Figure 4: Localization of the CRB1 protein. A. Schematic picture of a selection of the different cell types of the retina and schematic illustration of two photoreceptor cells adjacent to Müller cells and the location of CRB1. B. Schematic representation of proteins at the outer limiting membrane (van de Pavert et al. 2004). C. Immunolocalization of the CRB1 protein at the outer limiting membrane. The CRB1 protein is located in a belt-like configuration of the photoreceptor inner segments, between photoreceptor cells and Müller cells (van de Pavert et al. 2004). Abbreviations: RPE, retinal pigment epithelium; PCL, photoreceptor cell layer; ONL, outer nuclear layer; OPL, outer plexiform layer; OLM, outer limiting membrane; INL, innner nuclear layer; IPL, inner plexiform layer; GCL, ganglion cell layer.

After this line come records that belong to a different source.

-- ==== Sys2Proof/Certificates/Slice0/Obligations.lean ====
section
/-! DEFINITION. The statements about this model. -/

section

open Sys2Proof Sys2Proof.Machine

-- Engine programs

/-- R119, R120: a control instruction that issues and meets no fault of its own completes at once: the stream goes on as
its row says, its signals are sent and one issue cycle is counted. Choices of the model that it rests on: log 25, 85. -/
def Obligations.ControlInstructionsComplete : Prop :=
  ∀ (st : Stream) (w : IWord) (s : State), Issues st w s →
    let i := streamIx st
    let u := s.afterWaits i w
    let t := issuing (s.stream i)
    (opOf w = 0 → exec (.nop st) s = .next (finishNow u i w t t.next))
    ∧ (opOf w = 1 → exec (.twait st) s = .next (finishNow u i w t t.next))
    ∧ (opOf w = 2 → exec (.signal st) s = .next (finishNow u i w t t.next))
    ∧ (opOf w = 3 → exec (.setx st) s = .next (finishNow u i w t (t.xw (fld w 128 3) (BitVec.ofNat 32 (fld w 160 32))).next))
    ∧ (opOf w = 4 → exec (.addx st) s = .next (finishNow u i w t
        (t.xw (fld w 128 3) (t.xr (fld w 128 3) + BitVec.ofNat 32 (fld w 160 32))).next))
    ∧ (opOf w = 5 → (s.stream i).loops.length < 4 → fld w 132 12 ≠ 0 →
        (∀ l ∈ (s.stream i).loops, loopStop (s.stream i) w ≤ l.stop) →
        exec (.loop st) s = .next (finishNow u i w t
          (if loopCount t w = 0 then t.goTo (loopStop t w) t.loops
           else t.goTo (t.pc + 64) (⟨t.pc + 64, loopStop t w, loopCount t w⟩ :: t.loops))))
    ∧ (opOf w = 6 → branchOk (s.stream i) w = true → exec (.jump st) s = .next (finishNow u i w t (branch t w)))
    ∧ (opOf w = 7 → fld w 131 3 < 4 → (brxTaken (s.stream i) w = true → branchOk (s.stream i) w = true) →
        exec (.brx st) s = .next (finishNow u i w t (if brxTaken t w then branch t w else t.next)))
    ∧ (opOf w = 10 → 1 ≤ fld w 128 7 → fld w 128 7 ≤ 64 →
        exec (.lock st) s = .next (finishNow u i w t { t.next with lock := fld w 128 7 }))
    ∧ (opOf w = 11 → exec (.halt st) s = .next (finishNow u i w t { t.next with st := .idle }))
    ∧ (opOf w = 12 → fld w 128 32 = (s.stream i).window →
        exec (.wend st) s = .next (finishNow u i w t
          (if t.ahead.isEmpty then { t.next with st := .waitBoundary } else { t.next with wend := true })))

/-- R122: WAITGC below its count puts the stream in WAIT_GC and subtracts nothing; at or above it the instruction
completes, at its issue and for a stream that waits. Choices of the model that it rests on: log 25. -/
def Obligations.WaitgcCompletes : Prop :=
  ∀ (st : Stream) (w : IWord) (s : State), Issues st w s → opOf w = 8 →
    let i := streamIx st
    let u := s.afterWaits i w
    let t := issuing (s.stream i)
    (fld w 128 64 ≤ s.gc → exec (.waitgc st) s = .next (finishNow u i w t t.next))
    ∧ (fld w 128 64 ≤ s.gc → (s.stream i).st = .waitGc →
        exec (.gcWaitSatisfied st) s = .next (finishNow u i w t t.next))
    ∧ (s.gc < fld w 128 64 → s.waitOvf i (waitsOf w) = false →
        exec (.waitgc st) s = .next (s.setStream i { s.stream i with st := .waitGc }))

/-- R131, R144, Table 5-8: DSET, DLIVE and FETCHAHEAD complete; DSET writes one word of the descriptor, DLIVE its
LIVE_ROWS, clamped to the extent, FETCHAHEAD queues its lines under the next window's generation. Choices of the model
that it rests on: log 25. -/
def Obligations.DescriptorInstructionsComplete : Prop :=
  ∀ (st : Stream) (w : IWord) (s : State), Issues st w s →
    let i := streamIx st
    let u := s.afterWaits i w
    let t := issuing (s.stream i)
    (opOf w = 9 → fld w 128 48 % 256 = 0 → 1 ≤ fld w 176 13 → fld w 176 13 ≤ 4096 →
        s.codeRange i (fld w 128 48) (256 * fld w 176 13) = true →
        exec (.fetchahead st) s = .next ((((u.traceIssue i t w).setStream i { t.next with
          ahead := t.ahead ++ [⟨(List.range (fld w 176 13)).map fun k => fld w 128 48 + 256 * k, t.window + 1, w⟩] })).bumpCtr i 0 1))
    ∧ (∀ c v, opOf w = 13 → handle14 i (s.stream i) w (fld w 128 14) = some (c, v) →
        (i < 512 → fld w 128 14 / 4096 = (i / 4) % 4) →
        exec (.dset st) s = .next (finishNow
          (u.setDescWord c v (fld w 144 3) (BitVec.ofNat 64 (fld w 192 64))) i w t t.next))
    ∧ (∀ c v, opOf w = 14 → handle14 i (s.stream i) w (fld w 128 14) = some (c, v) →
        (i < 512 → fld w 128 14 / 4096 = (i / 4) % 4) →
        u.access (u.partOf i) (fld w 144 48) 4 = .ok → u.poisoned (fld w 144 48) 4 = false →
        exec (.dlive st) s = .next (finishNow (u.setDescWord c v 2 (setFld (u.cfgW (descAddr c v + 16)) 32 32
          (dliveValue (u.rdN (fld w 144 48) 4) (fld w 192 32) (u.desc c v).extent))) i w t t.next))

/-- R66 to R111: a matrix instruction that issues, meets no cause of Table 3-15 and reaches its operands takes effect and
occupies its engine for the cycles of Table 3-2; so does a vector operation with Tables 4-9 and 4-1. Choices of the model
that it rests on: log 20, 21, 22, 23, 24, 25, 62. -/
def Obligations.MatrixAndVectorInstructionsComplete : Prop :=
  matrixCompletes .mxw .mxw ∧ matrixCompletes .mxo .mxo ∧ matrixCompletes .mxt .mxt
    ∧ matrixCompletes .mxs .mxs ∧ matrixCompletes .mxc .mxc ∧ matrixCompletes .mxd .mxd
    ∧ vectorCompletes .vsimple 0x40 noFirst (elemJob 0x40) ∧ vectorCompletes .vieee 0x41 noFirst (elemJob 0x41)
    ∧ vectorCompletes .vexplog 0x42 noFirst (elemJob 0x42) ∧ vectorCompletes .vcomp 0x43 noFirst (elemJob 0x43)
    ∧ vectorCompletes .vcvt 0x44 noFirst vcvtJob ∧ vectorCompletes .vred 0x45 noFirst vredJob
    ∧ vectorCompletes .vsoftmax 0x46 noFirst (rowwiseJob 0x46) ∧ vectorCompletes .rmsnorm 0x47 noFirst (rowwiseJob 0x47)
    ∧ vectorCompletes .layernorm 0x48 noFirst (rowwiseJob 0x48) ∧ vectorCompletes .vroute 0x49 noFirst vrouteJob
    ∧ vectorCompletes .vexit 0x4A noFirst vexitJob ∧ vectorCompletes .vsclose 0x4B closeFirst vscloseJob
    ∧ vectorCompletes .vopt 0x4C optFirst voptJob

-- Move engines

/-- R125, R294, R300, R301: MOVE puts its chain into its channel's queue where that has room; a descriptor that is done
leaves its channel, counts, writes a comparison's registers, and sends its event and interrupt; a row group that is done
sends its event. Choices of the model that it rests on: log 27, 31. -/
def Obligations.MoveChainsComplete : Prop :=
  (∀ (st : Stream) (w : IWord) (s : State), Issues st w s → opOf w = 0x80 → fld w 180 16 ≠ 0 → fld w 132 48 % 64 = 0 →
      let i := streamIx st
      let u := s.afterWaits i w
      let t := issuing (s.stream i)
      let ch := moveChan i w
      let x := u.chan (i / 4) ch
      x.queue.length < 8 → exec (.move st) s = .next (finishNow
        (u.setChan (i / 4) ch { x with queue := x.queue ++ [(fld w 132 48, fld w 180 16)] }) i w t t.next))
  ∧ (∀ (c : Core) (ch : Chan) (s : State) (r : RunningDesc), (s.chan c.val ch.val).running = some r → r.groups = 0 →
      s.chanStopped c.val ch.val = false → s.frozenDie (c.val / 4) = false → s.power (s.coreKey c.val) = .on →
      exec (.descriptorDone c ch) s = .next (s.descriptorEnd c.val ch.val r))
  ∧ (∀ (c : Core) (ch : Chan) (s : State) (r : RunningDesc), (s.chan c.val ch.val).running = some r → r.groups ≠ 0 →
      s.chanStopped c.val ch.val = false → s.frozenDie (c.val / 4) = false → s.power (s.coreKey c.val) = .on →
      exec (.tileGroupDone c ch) s = .next ((s.setChan c.val ch.val { s.chan c.val ch.val with
        running := some { r with groups := r.groups - 1 } }).moveEvent c.val ch.val r))

/-- R297 to R308: a channel that is idle and whose next descriptor is one of the six operations, well formed and inside
its core store, runs it where its fields, its accesses and its reads allow it: the effect takes place and the descriptor
is under way. Choices of the model that it rests on: log 27, 28, 29, 32. -/
def Obligations.MoveOperationsComplete : Prop :=
  moveCompletes .moveCopy 0 ∧ moveCompletes .moveFill 1 ∧ moveCompletes .moveCompare 2 ∧ moveCompletes .moveConvert 3
    ∧ moveCompletes .moveRelayout 4 ∧ moveCompletes .gatherMap 5

-- Count events, instruction lines, held accesses

/-- R22, R134 to R136, R144 to R146: a count event that reaches its bank is applied or queued, queued events are applied
four at a time, and an access held for a domain that is ON goes on; a demand fill, a FETCHAHEAD fill and a speculative
fetch complete: the line is read and lies in its slot, or in the fetch buffer where the slot is pinned; after its last
line a FETCHAHEAD sends its signals. Choices of the model that it rests on: log 18. -/
def Obligations.CountEventsAndLineFillsComplete : Prop :=
  (∀ (i : Nat) (e : CountEvent) (s : State), s.eng.events[i]? = some e → (s.eng.events.take i).any (sameLane e) = false →
      let k := s.coreKey (4 * e.die + e.pos)
      let u : State := { s with eng := { s.eng with events := s.eng.events.eraseIdx i } }
      let v := u.sleepTouch k
      let b := v.bank (4 * e.die + e.pos)
      u.power k = .on → u.frozenDie e.die = false →
      (b.applied < 4 → b.fifo = [] → exec (.countEventArrive i) s
          = .next ((v.setBank (4 * e.die + e.pos) { b with applied := b.applied + 1 }).applyEvent e))
      ∧ (4 ≤ b.applied ∨ b.fifo ≠ [] → b.fifo.length < 64 → exec (.countEventArrive i) s
          = .next (v.setBank (4 * e.die + e.pos) { b with fifo := b.fifo ++ [e] })))
  ∧ (∀ (c : Core) (s : State), (s.bank c.val).fifo ≠ [] → s.power (s.coreKey c.val) = .on → s.frozenDie (c.val / 4) = false →
      exec (.tallyFifoApply c) s = .next (((s.bank c.val).fifo.take 4).foldl State.applyEvent
        (s.setBank c.val ⟨min 4 (s.bank c.val).fifo.length, (s.bank c.val).fifo.drop 4⟩)))
  ∧ (∀ (i : Nat) (h : Held) (s : State), s.eng.held[i]? = some h → h.event = none → h.host = none → s.power h.dom = .on →
      exec (.heldAccessComplete i) s = .next { s with eng := { s.eng with held := s.eng.held.eraseIdx i } })
  ∧ (∀ (i : Nat) (h : Held) (x : HostAccess) (s : State), s.eng.held[i]? = some h → h.host = some x → s.power h.dom = .on →
      exec (.heldAccessComplete i) s
        = .next (({ s with eng := { s.eng with held := s.eng.held.eraseIdx i } } : State).hostAccess x))
  ∧ (∀ (i : Nat) (h : Held) (e : CountEvent) (s : State), s.eng.held[i]? = some h → h.event = some e → h.host = none → s.power h.dom = .on →
      s.frozenDie e.die = false →
      let u : State := { s with eng := { s.eng with held := s.eng.held.eraseIdx i } }
      let b := u.bank (4 * e.die + e.pos)
      b.applied < 4 → b.fifo = [] → exec (.heldAccessComplete i) s
        = .next ((u.setBank (4 * e.die + e.pos) { b with applied := b.applied + 1 }).applyEvent e))
  ∧ (∀ (st : Stream) (s : State) (data : List Byte),
      let i := streamIx st
      let t := s.stream i
      let la := t.pc / 256 * 256
      t.st = .waitFetch → s.power (s.engDom i) = .on → s.frozenStream i = false →
      s.access (s.partOf i) la 256 = .ok → s.readLine i la = some data →
      (s.pinnedOther i la = true → exec (.demandFillComplete st) s
          = .next ((s.setStream i { t with st := .run, fbuf := some (la, data) }).traceFetch i la 0 3))
      ∧ (s.pinnedOther i la = false → exec (.demandFillComplete st) s
          = .next (((s.setIline (cacheKey i la) ⟨true, la, data, none⟩).setStream i { t with st := .run }).traceFetch i la 0 0)))
  ∧ (∀ (st : Stream) (s : State) (a : Ahead) (la : Nat) (more : List Nat) (rest : List Ahead),
      let i := streamIx st
      let t := s.stream i
      let u := s.aheadLine i la a.gen
      t.ahead = a :: rest → a.lines = la :: more → s.power (s.engDom i) = .on → s.frozenStream i = false →
      (more ≠ [] → exec (.fetchaheadFillComplete st) s
          = .next (u.setStream i { t with ahead := { a with lines := more } :: rest }))
      ∧ (more = [] → t.wend = false → exec (.fetchaheadFillComplete st) s
          = .next ((u.setStream i { t with ahead := rest }).sendSigs i a.word)))
  ∧ (∀ (st : Stream) (k : Fin 2) (s : State) (data : List Byte),
      let i := streamIx st
      let la := ((s.stream i).pc / 256 + 1 + k.val) * 256
      let l := s.iline (cacheKey i la)
      (s.stream i).st ≠ .idle → (s.stream i).st ≠ .faulted → s.power (s.engDom i) = .on → ixDie i < s.nDies →
      s.frozenStream i = false → (l.valid && l.addr == la) = false → (l.valid && l.pin.isSome) = false →
      s.readLine i la = some data → exec (.speculativeFetch st k) s
        = .next ((s.setIline (cacheKey i la) ⟨true, la, data, none⟩).traceFetch i la 2 0))

-- The buffer pool

/-- R248 to R256: a request that its region can serve is granted its chain, one that it cannot joins the queue; a chain
that is whole is released; the waiters of a region are granted in order; the spill cache is refilled. Choices of the model
that it rests on: log 30, 35. -/
def Obligations.PoolCommandsComplete : Prop :=
  (∀ (st : Stream) (o : Fin 4096) (bytes key m a : Nat) (s t : State),
      let i := streamIx st
      ixDie i < s.nDies → s.power (s.engDom i) = .on → s.frozenDie (ixDie i) = false → s.homeDie (ixDie i) o.val key = some m →
      (s.allocAt (s.partOf i) m o.val bytes = .head a t → exec (.poolAllocate st o bytes key) s
          = .next { t with pool := { t.pool with granted := t.pool.granted ++ [(⟨i, o.val, bytes, key, 0⟩, a)] } })
      ∧ (s.allocAt (s.partOf i) m o.val bytes = .wait → s.dieWaiters m < 256 →
          let r := s.cfgF (ownA m o.val) 2 6
          exec (.poolAllocate st o bytes key) s = .next ((s.setWaiters m r
            (s.waiters (regKey m r) ++ [⟨i, o.val, bytes, key, 0⟩])).bumpCfg (ownA m o.val + 24) 0 32 1)))
  ∧ (∀ (st : Stream) (a : Nat) (chain : Bool) (s t : State),
      let i := streamIx st
      ixDie i < s.nDies → s.power (s.engDom i) = .on → s.frozenDie (ixDie i) = false →
      s.release (s.partOf i) a chain = .done t → exec (.poolRelease st a chain) s = .next t)
  ∧ (∀ (m : MDie) (r : Fin 64) (s : State), s.power (memKey m.val) = .on →
      exec (.poolWaiterGrant m r) s = .next (grantWaiters m.val r.val 256 s))
  ∧ (∀ (m : MDie) (r : Fin 64) (s : State), s.cfgF (regA m.val r.val) 0 1 = 1 →
      4 * (s.spillCache (regKey m.val r.val)).length < s.cacheShare m.val r.val → s.ringCount m.val r.val ≠ 0 →
      s.pool.dead.contains (regKey m.val r.val) = false →
      exec (.spillCacheRefill m r) s = .next (s.refill m.val r.val))

-- Token exchange

/-- R213 to R217, Table 8-1: an XE instruction of each kind that issues with room among the 16 operations, a segment
record it can reach, no cause of Tables 7-9 and 8-10 and areas it can reach begins its operation. Choices of the model
that it rests on: log 33, 36, 62, 63. -/
def Obligations.ExchangeInstructionsComplete : Prop :=
  (∀ gates, exchangeCompletes (fun st => .xsendForward st gates) .send gates (fun w => isOp 0xA0 w && xDir w == 0))
    ∧ exchangeCompletes .xsendBackward .send 0 (fun w => isOp 0xA0 w && xDir w == 1)
    ∧ exchangeCompletes .xrecvLanding .landing 0 (fun w => isOp 0xA1 w && nullH (xRoutes w))
    ∧ exchangeCompletes .xrecvReturn .ret 0 (fun w => isOp 0xA1 w && !nullH (xRoutes w))
    ∧ exchangeCompletes .xreturn .back 0 (isOp 0xA2) ∧ exchangeCompletes .xclose .close 0 (isOp 0xA3)

/-- R219, R223, R224: a ROW, COUNT or RETURN whose checks hold waits in the receive buffer while no receive for it is open
and the buffer has room; at its open receive a COUNT and a RETURN take effect, and a ROW as its landing answers. Choices
of the model that it rests on: log 37. -/
def Obligations.ExchangeMessagesComplete : Prop :=
  arrivalCompletes .xmsgRow 1 ∧ arrivalCompletes .xmsgCount 2 ∧ arrivalCompletes .xmsgReturn 3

Typical features of retina morphology in human patients

Dr. S. Jacobson and coworkers employed a novel method (ocular coherence tomography) to visualize the structure of the retina in patients. Surprisingly, they found that patients with congenital blindness and CRB1 mutations had a relatively thick retina in contrast to patients with mutations in other genes which in most cases show a thinning of the retina (Jacobson et al. 2003). Hence, this novel technique might be employed to identify patients with congenital blindness and CRB1 mutations. This result also means that cell death is not likely the underlying cause of CRB1-associated blindness. Retinal thickening was not observed in the mice with a Crb1 mutation.